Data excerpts

*** Begin section ***

-- ==== Sys2Proof/Certificates/Slice0/Obligations.lean ====
section
/-!
DEFINITION. Sys2Proof/Certificates/Slice0/Obligations.lean: the statements for the provers, lane by lane, then the engines, the
events, and the machine as a whole.  `Takes`, `Gates`, `VFormIs` and the words for operands are those of Sys2Proof/Safety.lean.
-/

open Sys2Proof Sys2Proof.Machine

/-! ### The S lane -/

/-- The forms of two S registers (R134, R137 to R139, R141): outside a masked region, with both sources readable and room in the
log, each writes its value to s[d], pops register 31 at most once, and changes nothing else. -/
def Obligations.ScalarTwoSourceForms : Prop :=
  ∀ (s : State) (d a b : BitVec 5) (q x y : W64) (c : Ctx),
    s.cur.sq.region = none → s.cur.PopsS [a, b] q c → c.HoldsS q a x → c.HoldsS q b y → c.Room (c.savedS d) →
    ∀ e ∈ ([(.add d a b, x + y),
            (.addW d a b, (x.setWidth 32 + y.setWidth 32).signExtend 64),
            (.sub d a b, x - y),
            (.subW d a b, (x.setWidth 32 - y.setWidth 32).signExtend 64),
            (.mul d a b, x * y),
            (.mulW d a b, (x.setWidth 32 * y.setWidth 32).signExtend 64),
            (.mulh d a b, BitVec.ofInt 64 (x.toInt * y.toInt / 2 ^ 64)),
            (.mulhU d a b, BitVec.ofNat 64 (x.toNat * y.toNat / 2 ^ 64)),
            (.div d a b, if y = 0 then -1 else BitVec.ofInt 64 (x.toInt.tdiv y.toInt)),
            (.divU d a b, if y = 0 then -1 else BitVec.ofNat 64 (x.toNat / y.toNat)),
            (.rem d a b, if y = 0 then x else BitVec.ofInt 64 (x.toInt - x.toInt.tdiv y.toInt * y.toInt)),
            (.remU d a b, if y = 0 then x else BitVec.ofNat 64 (x.toNat - x.toNat / y.toNat * y.toNat)),
            (.and d a b, x &&& y), (.or d a b, x ||| y), (.xor d a b, x ^^^ y), (.andn d a b, x &&& ~~~y),
            (.shl d a b, x <<< y.toNat), (.shr d a b, x >>> y.toNat), (.sar d a b, x.sshiftRight y.toNat),
            (.shlW d a b, (x.setWidth 32 <<< (y.setWidth 32).toNat).signExtend 64),
            (.shrW d a b, (x.setWidth 32 >>> (y.setWidth 32).toNat).signExtend 64),
            (.sarW d a b, ((x.setWidth 32).sshiftRight (y.setWidth 32).toNat).signExtend 64),
            (.min d a b, if x.toInt < y.toInt then x else y), (.max d a b, if x.toInt < y.toInt then y else x),
            (.minU d a b, if x.toNat < y.toNat then x else y), (.maxU d a b, if x.toNat < y.toNat then y else x)] :
            List (Instr × W64)),
      exec e.1 s = .next (s.setCur (c.putS d e.2))

/-- Division never traps (R138); the results of a zero divisor, and of the one signed quotient that does not fit. -/
def Obligations.DivisionCorners : Prop :=
  ∀ (s : State) (d a b : BitVec 5) (q x y : W64) (c : Ctx),
    s.cur.sq.region = none → s.cur.PopsS [a, b] q c → c.HoldsS q a x → c.HoldsS q b y → c.Room (c.savedS d) →
    (∀ i ∈ ([.div d a b, .divU d a b, .rem d a b, .remU d a b] : List Instr), ∃ v, exec i s = .next (s.setCur (c.putS d v)))
    ∧ (y = 0 →
      exec (.div d a b) s = .next (s.setCur (c.putS d (-1))) ∧ exec (.divU d a b) s = .next (s.setCur (c.putS d (-1)))
      ∧ exec (.rem d a b) s = .next (s.setCur (c.putS d x)) ∧ exec (.remU d a b) s = .next (s.setCur (c.putS d x)))
    ∧ (x.toInt = -2 ^ 63 → y = -1 →
      exec (.div d a b) s = .next (s.setCur (c.putS d x)) ∧ exec (.rem d a b) s = .next (s.setCur (c.putS d 0))
      ∧ exec (.divU d a b) s = .next (s.setCur (c.putS d 0)) ∧ exec (.remU d a b) s = .next (s.setCur (c.putS d x)))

*** End section ***

▸ **Work instruction**
All lines of the entries containing the string "toNat" must be shown in full.

▸ **Answer**
            (.mulhU d a b, BitVec.ofNat 64 (x.toNat * y.toNat / 2 ^ 64)),
            (.divU d a b, if y = 0 then -1 else BitVec.ofNat 64 (x.toNat / y.toNat)),
            (.remU d a b, if y = 0 then x else BitVec.ofNat 64 (x.toNat - x.toNat / y.toNat * y.toNat)),
            (.shl d a b, x <<< y.toNat), (.shr d a b, x >>> y.toNat), (.sar d a b, x.sshiftRight y.toNat),
            (.shlW d a b, (x.setWidth 32 <<< (y.setWidth 32).toNat).signExtend 64),
            (.shrW d a b, (x.setWidth 32 >>> (y.setWidth 32).toNat).signExtend 64),
            (.sarW d a b, ((x.setWidth 32).sshiftRight (y.setWidth 32).toNat).signExtend 64),
            (.minU d a b, if x.toNat < y.toNat then x else y), (.maxU d a b, if x.toNat < y.toNat then y else x)] :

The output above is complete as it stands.